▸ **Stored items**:
***

/-! `noteBusError` -/

@[simp] theorem State.noteBusError_cfg (s : State) (pa : Word) : (s.noteBusError pa).cfg = s.cfg := rfl
@[simp] theorem State.noteBusError_shared (s : State) (pa : Word) : (s.noteBusError pa).shared = s.shared := rfl
@[simp] theorem State.noteBusError_int0 (s : State) (pa : Word) : (s.noteBusError pa).int0 = s.int0 := rfl
@[simp] theorem State.noteBusError_int1 (s : State) (pa : Word) : (s.noteBusError pa).int1 = s.int1 := rfl
@[simp] theorem State.noteBusError_int2 (s : State) (pa : Word) : (s.noteBusError pa).int2 = s.int2 := rfl
@[simp] theorem State.noteBusError_int3 (s : State) (pa : Word) : (s.noteBusError pa).int3 = s.int3 := rfl
@[simp] theorem State.noteBusError_spApp (s : State) (pa : Word) : (s.noteBusError pa).spApp = s.spApp := rfl
@[simp] theorem State.noteBusError_spSys (s : State) (pa : Word) : (s.noteBusError pa).spSys = s.spSys := rfl
@[simp] theorem State.noteBusError_spSec (s : State) (pa : Word) : (s.noteBusError pa).spSec = s.spSec := rfl
@[simp] theorem State.noteBusError_pc (s : State) (pa : Word) : (s.noteBusError pa).pc = s.pc := rfl
@[simp] theorem State.noteBusError_sr (s : State) (pa : Word) : (s.noteBusError pa).sr = s.sr := rfl
@[simp] theorem State.noteBusError_ctl (s : State) (pa : Word) : (s.noteBusError pa).ctl = s.ctl := rfl
@[simp] theorem State.noteBusError_ret (s : State) (pa : Word) : (s.noteBusError pa).ret = s.ret := rfl
@[simp] theorem State.noteBusError_java (s : State) (pa : Word) : (s.noteBusError pa).java = s.java := rfl
@[simp] theorem State.noteBusError_timer (s : State) (pa : Word) : (s.noteBusError pa).timer = s.timer := rfl
@[simp] theorem State.noteBusError_perf (s : State) (pa : Word) : (s.noteBusError pa).perf = s.perf := rfl
@[simp] theorem State.noteBusError_mmu (s : State) (pa : Word) : (s.noteBusError pa).mmu = s.mmu := rfl
@[simp] theorem State.noteBusError_mpu (s : State) (pa : Word) : (s.noteBusError pa).mpu = s.mpu := rfl
@[simp] theorem State.noteBusError_sec (s : State) (pa : Word) : (s.noteBusError pa).sec = s.sec := rfl
@[simp] theorem State.noteBusError_impl (s : State) (pa : Word) : (s.noteBusError pa).impl = s.impl := rfl
@[simp] theorem State.noteBusError_cop (s : State) (pa : Word) : (s.noteBusError pa).cop = s.cop := rfl
@[simp] theorem State.noteBusError_debug (s : State) (pa : Word) : (s.noteBusError pa).debug = s.debug := rfl
@[simp] theorem State.noteBusError_busErr (s : State) (pa : Word) : (s.noteBusError pa).busErr = s.busErr ++ [pa] := rfl
@[simp] theorem State.noteBusError_sleeping (s : State) (pa : Word) : (s.noteBusError pa).sleeping = s.sleeping := rfl
@[simp] theorem State.noteBusError_ocdStopped (s : State) (pa : Word) : (s.noteBusError pa).ocdStopped = s.ocdStopped := rfl
@[simp] theorem State.noteBusError_busErrDue (s : State) (pa : Word) : (s.noteBusError pa).busErrDue = s.busErrDue := rfl
@[simp] theorem State.noteBusError_hazardLeft (s : State) (pa : Word) : (s.noteBusError pa).hazardLeft = s.hazardLeft := rfl
@[simp] theorem State.noteBusError_hazardFlag (s : State) (pa : Word) : (s.noteBusError pa).hazardFlag = s.hazardFlag := rfl
@[simp] theorem State.noteBusError_mem (s : State) (pa : Word) : (s.noteBusError pa).mem = s.mem := rfl
@[simp] theorem State.noteBusError_now (s : State) (pa : Word) : (s.noteBusError pa).now = s.now := rfl
@[simp] theorem State.noteBusError_env (s : State) (pa : Word) : (s.noteBusError pa).env = s.env := rfl
@[simp] theorem State.noteBusError_freeIdx (s : State) (pa : Word) : (s.noteBusError pa).freeIdx = s.freeIdx := rfl
@[simp] theorem State.noteBusError_taken (s : State) (pa : Word) : (s.noteBusError pa).taken = s.taken := rfl

/-! `busTurn`: memory and what is left of the inputs -/

@[simp] theorem State.busTurn_cfg (s : State) : s.busTurn.cfg = s.cfg := rfl
@[simp] theorem State.busTurn_shared (s : State) : s.busTurn.shared = s.shared := rfl
@[simp] theorem State.busTurn_int0 (s : State) : s.busTurn.int0 = s.int0 := rfl
@[simp] theorem State.busTurn_int1 (s : State) : s.busTurn.int1 = s.int1 := rfl
@[simp] theorem State.busTurn_int2 (s : State) : s.busTurn.int2 = s.int2 := rfl
@[simp] theorem State.busTurn_int3 (s : State) : s.busTurn.int3 = s.int3 := rfl
@[simp] theorem State.busTurn_spApp (s : State) : s.busTurn.spApp = s.spApp := rfl
@[simp] theorem State.busTurn_spSys (s : State) : s.busTurn.spSys = s.spSys := rfl
@[simp] theorem State.busTurn_spSec (s : State) : s.busTurn.spSec = s.spSec := rfl
@[simp] theorem State.busTurn_pc (s : State) : s.busTurn.pc = s.pc := rfl
@[simp] theorem State.busTurn_sr (s : State) : s.busTurn.sr = s.sr := rfl
@[simp] theorem State.busTurn_ctl (s : State) : s.busTurn.ctl = s.ctl := rfl
@[simp] theorem State.busTurn_ret (s : State) : s.busTurn.ret = s.ret := rfl
@[simp] theorem State.busTurn_java (s : State) : s.busTurn.java = s.java := rfl
@[simp] theorem State.busTurn_timer (s : State) : s.busTurn.timer = s.timer := rfl
@[simp] theorem State.busTurn_perf (s : State) : s.busTurn.perf = s.perf := rfl
@[simp] theorem State.busTurn_mmu (s : State) : s.busTurn.mmu = s.mmu := rfl
@[simp] theorem State.busTurn_mpu (s : State) : s.busTurn.mpu = s.mpu := rfl
@[simp] theorem State.busTurn_sec (s : State) : s.busTurn.sec = s.sec := rfl
@[simp] theorem State.busTurn_impl (s : State) : s.busTurn.impl = s.impl := rfl
@[simp] theorem State.busTurn_cop (s : State) : s.busTurn.cop = s.cop := rfl
@[simp] theorem State.busTurn_debug (s : State) : s.busTurn.debug = s.debug := rfl
@[simp] theorem State.busTurn_busErr (s : State) : s.busTurn.busErr = s.busErr := rfl
@[simp] theorem State.busTurn_sleeping (s : State) : s.busTurn.sleeping = s.sleeping := rfl
@[simp] theorem State.busTurn_ocdStopped (s : State) : s.busTurn.ocdStopped = s.ocdStopped := rfl
@[simp] theorem State.busTurn_busErrDue (s : State) : s.busTurn.busErrDue = s.busErrDue := rfl
@[simp] theorem State.busTurn_hazardLeft (s : State) : s.busTurn.hazardLeft = s.hazardLeft := rfl
@[simp] theorem State.busTurn_hazardFlag (s : State) : s.busTurn.hazardFlag = s.hazardFlag := rfl
@[simp] theorem State.busTurn_mem (s : State) : s.busTurn.mem = Memory.writeAll s.mem (s.now.busBetween.headD []) := rfl
@[simp] theorem State.busTurn_now (s : State) :
    s.busTurn.now = { s.now with busBetween := s.now.busBetween.tail } := rfl
@[simp] theorem State.busTurn_env (s : State) : s.busTurn.env = s.env := rfl
@[simp] theorem State.busTurn_freeIdx (s : State) : s.busTurn.freeIdx = s.freeIdx := rfl
@[simp] theorem State.busTurn_taken (s : State) : s.busTurn.taken = s.taken := rfl
@[simp] theorem State.turnIfMore_zero (s : State) : s.turnIfMore 0 = s := rfl
@[simp] theorem State.turnIfMore_succ (s : State) (n : Nat) : s.turnIfMore (n + 1) = s.busTurn := rfl

/-! `setBank` -/

@[simp] theorem State.setBank_cfg (s : State) (b : Bank) (c : Context) : (s.setBank b c).cfg = s.cfg := by cases c <;> rfl
@[simp] theorem State.setBank_spApp (s : State) (b : Bank) (c : Context) : (s.setBank b c).spApp = s.spApp := by cases c <;> rfl
@[simp] theorem State.setBank_spSys (s : State) (b : Bank) (c : Context) : (s.setBank b c).spSys = s.spSys := by cases c <;> rfl
@[simp] theorem State.setBank_spSec (s : State) (b : Bank) (c : Context) : (s.setBank b c).spSec = s.spSec := by cases c <;> rfl
@[simp] theorem State.setBank_pc (s : State) (b : Bank) (c : Context) : (s.setBank b c).pc = s.pc := by cases c <;> rfl
@[simp] theorem State.setBank_sr (s : State) (b : Bank) (c : Context) : (s.setBank b c).sr = s.sr := by cases c <;> rfl
@[simp] theorem State.setBank_ctl (s : State) (b : Bank) (c : Context) : (s.setBank b c).ctl = s.ctl := by cases c <;> rfl
@[simp] theorem State.setBank_ret (s : State) (b : Bank) (c : Context) : (s.setBank b c).ret = s.ret := by cases c <;> rfl
@[simp] theorem State.setBank_java (s : State) (b : Bank) (c : Context) : (s.setBank b c).java = s.java := by cases c <;> rfl
@[simp] theorem State.setBank_timer (s : State) (b : Bank) (c : Context) : (s.setBank b c).timer = s.timer := by cases c <;> rfl
@[simp] theorem State.setBank_perf (s : State) (b : Bank) (c : Context) : (s.setBank b c).perf = s.perf := by cases c <;> rfl
@[simp] theorem State.setBank_mmu (s : State) (b : Bank) (c : Context) : (s.setBank b c).mmu = s.mmu := by cases c <;> rfl
@[simp] theorem State.setBank_mpu (s : State) (b : Bank) (c : Context) : (s.setBank b c).mpu = s.mpu := by cases c <;> rfl
@[simp] theorem State.setBank_sec (s : State) (b : Bank) (c : Context) : (s.setBank b c).sec = s.sec := by cases c <;> rfl
@[simp] theorem State.setBank_impl (s : State) (b : Bank) (c : Context) : (s.setBank b c).impl = s.impl := by cases c <;> rfl
@[simp] theorem State.setBank_cop (s : State) (b : Bank) (c : Context) : (s.setBank b c).cop = s.cop := by cases c <;> rfl
@[simp] theorem State.setBank_debug (s : State) (b : Bank) (c : Context) : (s.setBank b c).debug = s.debug := by cases c <;> rfl
@[simp] theorem State.setBank_busErr (s : State) (b : Bank) (c : Context) : (s.setBank b c).busErr = s.busErr := by cases c <;> rfl
@[simp] theorem State.setBank_sleeping (s : State) (b : Bank) (c : Context) : (s.setBank b c).sleeping = s.sleeping := by cases c <;> rfl
@[simp] theorem State.setBank_ocdStopped (s : State) (b : Bank) (c : Context) : (s.setBank b c).ocdStopped = s.ocdStopped := by cases c <;> rfl
@[simp] theorem State.setBank_busErrDue (s : State) (b : Bank) (c : Context) : (s.setBank b c).busErrDue = s.busErrDue := by cases c <;> rfl
@[simp] theorem State.setBank_hazardLeft (s : State) (b : Bank) (c : Context) : (s.setBank b c).hazardLeft = s.hazardLeft := by cases c <;> rfl
@[simp] theorem State.setBank_hazardFlag (s : State) (b : Bank) (c : Context) : (s.setBank b c).hazardFlag = s.hazardFlag := by cases c <;> rfl
@[simp] theorem State.setBank_mem (s : State) (b : Bank) (c : Context) : (s.setBank b c).mem = s.mem := by cases c <;> rfl
@[simp] theorem State.setBank_now (s : State) (b : Bank) (c : Context) : (s.setBank b c).now = s.now := by cases c <;> rfl
@[simp] theorem State.setBank_env (s : State) (b : Bank) (c : Context) : (s.setBank b c).env = s.env := by cases c <;> rfl
@[simp] theorem State.setBank_freeIdx (s : State) (b : Bank) (c : Context) : (s.setBank b c).freeIdx = s.freeIdx := by cases c <;> rfl
@[simp] theorem State.setBank_taken (s : State) (b : Bank) (c : Context) : (s.setBank b c).taken = s.taken := by cases c <;> rfl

***

▸ **What needs to be done**:
The answer is a bare number: how many lines of the records contain the string "impl"?

▸ **Solution for this problem**:
3